On January 21, the U.S. Supreme Court struck down the restrictions on corporate expenditures encompassed in the Bi-Partisan Campaign Reform Act of 2002 (commonly known as the McCain-Feingold Act). The 5-4 opinion found the Act’s prohibition on the use of general treasury funds by corporations or unions to directly advocate the election or defeat of candidates or to broadcast electioneering communications ran afoul of the First Amendment’s established protections of free speech. This finding reversed a line of previous decisions that upheld restrictions on corporate political expenditures. The Court did not, however, reverse its prior position on general disclosure and disclaimer requirements.

Prior to this decision, corporations and unions were prohibited from using general treasury funds to expressly advocate the election or defeat of candidates or to broadcast electioneering communications within 30 days of a primary or 60 days of a general election. The Court noted that the following acts would be felonies under the Act:

  • The Sierra Club runs an ad within the crucial phase of 60 days before the general election, that exhorts the public to disapprove a congressman who favors logging in the national forest;
  • The NRA publishes a book urging the public to vote for the challenger because the incumbent U.S. Senator supports a hand gun ban; and
  • The ACLU creates a website telling the public to vote for a presidential candidate in light of that candidate’s defense of free speech.

The Court described these prohibitions as “classic examples of censorship.” It went on to explain that the PAC exemption from the expenditure ban was a “burdensome alternative” to corporate free speech because PACs are expensive to administer and subject to extensive regulations, resulting in a higher burden on smaller and non-profit corporations.

Applying a strict scrutiny analysis, the Court determined that there was no compelling governmental interest in prohibiting corporate political expenditures because it does not distort the marketplace of ideas, and there is no evidence that it creates a quid pro quo political arena. It concluded that “independent expenditures, including those made by corporations, do not give rise to corruption or the appearance of corruption.”

While the Court struck down these prohibitions, it upheld the Act’s disclaimer and disclosure requirements because “they impose no ceiling on campaign-related activities or prevent anyone from speaking.” Under the Act, televised electioneering communications funded by anyone other than a candidate must include:

  1. a disclaimer that “______________ is responsible for the content of this advertising;”
  2. a statement that the communication “is not authorized by any candidate or candidate’s committee;” and
  3. the name and address (or Web site) of the person or group that funded the advertising.

And the Act also requires any person who spends more than $10,000 on electioneering communications within a calendar year to file a disclosure statement with the FEC. The statement must identify: (1) the person making the expenditure, (2) the amount of the expenditure, (3) the election to which the communication was directed, and (4) the names of contributors.

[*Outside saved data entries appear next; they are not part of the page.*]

-- ==== Sys2Proof/Laws/Memory.lean ====
section
/-! SUPPORT. The laws of one byte memory: what a write reads as, and that it keeps the canonical form. -/

namespace Sys2Proof.Machine

@[simp] theorem Memory.read_nil (a : Nat) : Memory.read [] a = none := rfl

theorem Memory.read_cons (k : Nat) (v : Byte) (m : Memory) (a : Nat) :
    Memory.read ((k, v) :: m) a = if a = k then some v else m.read a := rfl

/-- A write reads back at its own index and leaves every other index alone. -/
theorem Memory.read_write (m : Memory) (a b : Nat) (v : Byte) :
    (m.write a v).read b = if b = a then some v else m.read b := by
  induction m with
  | nil => simp [Memory.write, Memory.read]
  | cons c m ih =>
    obtain ⟨k, w⟩ := c
    unfold Memory.write
    by_cases h1 : a < k
    · rw [if_pos h1, Memory.read_cons]
    · by_cases h2 : a = k
      · subst h2
        rw [if_neg h1, if_pos rfl, Memory.read_cons, Memory.read_cons]
        by_cases h : b = a <;> simp [h]
      · rw [if_neg h1, if_neg h2, Memory.read_cons, Memory.read_cons, ih]
        by_cases h : b = a
        · subst h; simp [h2]
        · simp [h]

@[simp] theorem Memory.read_write_same (m : Memory) (a : Nat) (v : Byte) :
    (m.write a v).read a = some v := by simp [Memory.read_write]

theorem Memory.read_write_other (m : Memory) {a b : Nat} (v : Byte) (h : b ≠ a) :
    (m.write a v).read b = m.read b := by simp [Memory.read_write, h]

/-- What a write lists. -/
theorem Memory.mem_write {m : Memory} {a : Nat} {v : Byte} {c : Host.Cell}
    (h : c ∈ m.write a v) : c = (a, v) ∨ c ∈ m := by
  induction m with
  | nil => simpa [Memory.write] using h
  | cons d m ih =>
    obtain ⟨k, w⟩ := d
    unfold Memory.write at h
    split_ifs at h with h1 h2
    · simpa using h
    · rcases List.mem_cons.1 h with h | h <;> simp [h]
    · rcases List.mem_cons.1 h with h | h
      · simp [h]
      · rcases ih h with h | h <;> simp [h]

/-- A write keeps the canonical form. -/
theorem Memory.write_wf {m : Memory} (hm : m.wf) (a : Nat) (v : Byte) : (m.write a v).wf := by
  induction m with
  | nil => simp [Memory.write, Memory.wf]
  | cons d m ih =>
    obtain ⟨k, w⟩ := d
    obtain ⟨hk, hm'⟩ := List.pairwise_cons.1 hm
    unfold Memory.write
    split_ifs with h1 h2
    · refine List.pairwise_cons.2 ⟨fun c hc => ?_, hm⟩
      rcases List.mem_cons.1 hc with rfl | hc
      · exact h1
      · exact h1.trans (hk c hc)
    · subst h2; exact List.pairwise_cons.2 ⟨hk, hm'⟩
    · refine List.pairwise_cons.2 ⟨fun c hc => ?_, ih hm'⟩
      rcases Memory.mem_write hc with rfl | hc
      · show k < a; omega
      · exact hk c hc

/-- A write inside a space stays inside it. -/
theorem Memory.write_below {m : Memory} {cap a : Nat} (hm : m.below cap) (ha : a < cap) (v : Byte) :
    (m.write a v).below cap := by
  intro c hc
  rcases Memory.mem_write hc with rfl | hc
  · exact ha
  · exact hm c hc

/-- Setting a bit keeps the canonical form. -/
theorem Memory.putBit_wf {m : Memory} (hm : m.wf) (a j : Nat) (b : Bool) : (m.putBit a j b).wf :=
  Memory.write_wf hm _ _

/-- An index outside the listed ones holds no value. -/
theorem Memory.read_eq_none_iff (m : Memory) (a : Nat) :
    m.read a = none ↔ a ∉ m.map Prod.fst := by
  induction m with
  | nil => simp
  | cons c m ih =>
    obtain ⟨k, v⟩ := c
    rw [Memory.read_cons]
    split_ifs with h
    · simp [h]
    · simp [ih, h]

/-- Two canonical memories that read the same are the same list. -/
theorem Memory.ext_of_wf {m n : Memory} (hm : m.wf) (hn : n.wf)
    (h : ∀ a, m.read a = n.read a) : m = n := by
  induction m generalizing n with
  | nil =>
    cases n with
    | nil => rfl
    | cons d n => have := h d.1; simp [Memory.read] at this
  | cons c m ih =>
    cases n with
    | nil => have := h c.1; simp [Memory.read] at this
    | cons d n =>
      obtain ⟨k, v⟩ := c
      obtain ⟨l, w⟩ := d
      obtain ⟨hk, hm'⟩ := List.pairwise_cons.1 hm
      obtain ⟨hl, hn'⟩ := List.pairwise_cons.1 hn
      have absent : ∀ {x : Nat} {y : Memory}, (∀ q ∈ y, x < q.1) → ∀ z, z ≤ x → y.read z = none := by
        intro x y hy z hz
        refine (Memory.read_eq_none_iff y z).2 fun hmem => ?_
        obtain ⟨q, hq, rfl⟩ := List.mem_map.1 hmem
        exact absurd (hy q hq) (by omega)
      have hkl : k = l := by
        rcases lt_trichotomy k l with hlt | heq | hgt
        · have := h k
          rw [Memory.read_cons, Memory.read_cons, if_pos rfl, if_neg (by omega),
            absent hl k (by omega)] at this
          simp at this
        · exact heq
        · have := h l
          rw [Memory.read_cons, Memory.read_cons, if_neg (by omega), if_pos rfl,
            absent hk l (by omega)] at this
          simp at this
      subst hkl
      have hvw : v = w := by simpa [Memory.read_cons] using h k
      subst hvw
      refine congrArg _ (ih hm' hn' fun a => ?_)
      by_cases ha : a = k
      · subst ha; rw [absent hk _ le_rfl, absent hl _ le_rfl]
      · have := h a
        rwa [Memory.read_cons, Memory.read_cons, if_neg ha, if_neg ha] at this

/-- A canonical memory that holds a value exactly below `n` lists exactly those indices. -/
theorem Memory.lists_of_reads {m : Memory} (hm : m.wf) {n : Nat}
    (h : ∀ k, (m.read k).isSome = true ↔ k < n) : m.lists n := by
  have hs : (m.map Prod.fst).Pairwise (· < ·) := List.pairwise_map.2 hm
  have hr : (List.range n).Pairwise (· < ·) := List.pairwise_lt_range
  refine List.Perm.eq_of_pairwise (le := (· < ·)) (fun a b _ _ h1 h2 => absurd h1 (by omega)) hs hr ?_
  refine (List.perm_ext_iff_of_nodup (hs.imp fun h => by omega) (hr.imp fun h => by omega)).2
    fun k => ?_
  rw [List.mem_range, ← h k, ← not_iff_not, ← Memory.read_eq_none_iff, Bool.not_eq_true,
    Option.isSome_eq_false_iff, Option.isNone_iff_eq_none]

theorem Memory.length_of_lists {m : Memory} {n : Nat} (h : m.lists n) : m.length = n := by
  simpa using congrArg List.length h

/-- A memory that lists the indices below `n` is canonical and inside a space of `n` bytes. -/
theorem Memory.wf_of_lists {m : Memory} {n : Nat} (h : m.lists n) : m.wf ∧ m.below n := by
  refine ⟨List.pairwise_map.1 (show (m.map Prod.fst).Pairwise (· < ·) from h ▸ List.pairwise_lt_range),
    fun p hp => ?_⟩
  exact List.mem_range.1 (h ▸ List.mem_map_of_mem hp)

end Sys2Proof.Machine
end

However, the Court acknowledged that as-applied challenges to these restrictions would be available if a group could show a “reasonable probability” that disclosure of its contributors names “will subject them to threats, harassment, or reprisals from either Government officials or private parties.”

The Court expressly declined to address whether there would be a compelling governmental interest in placing a similar limit on foreign corporations.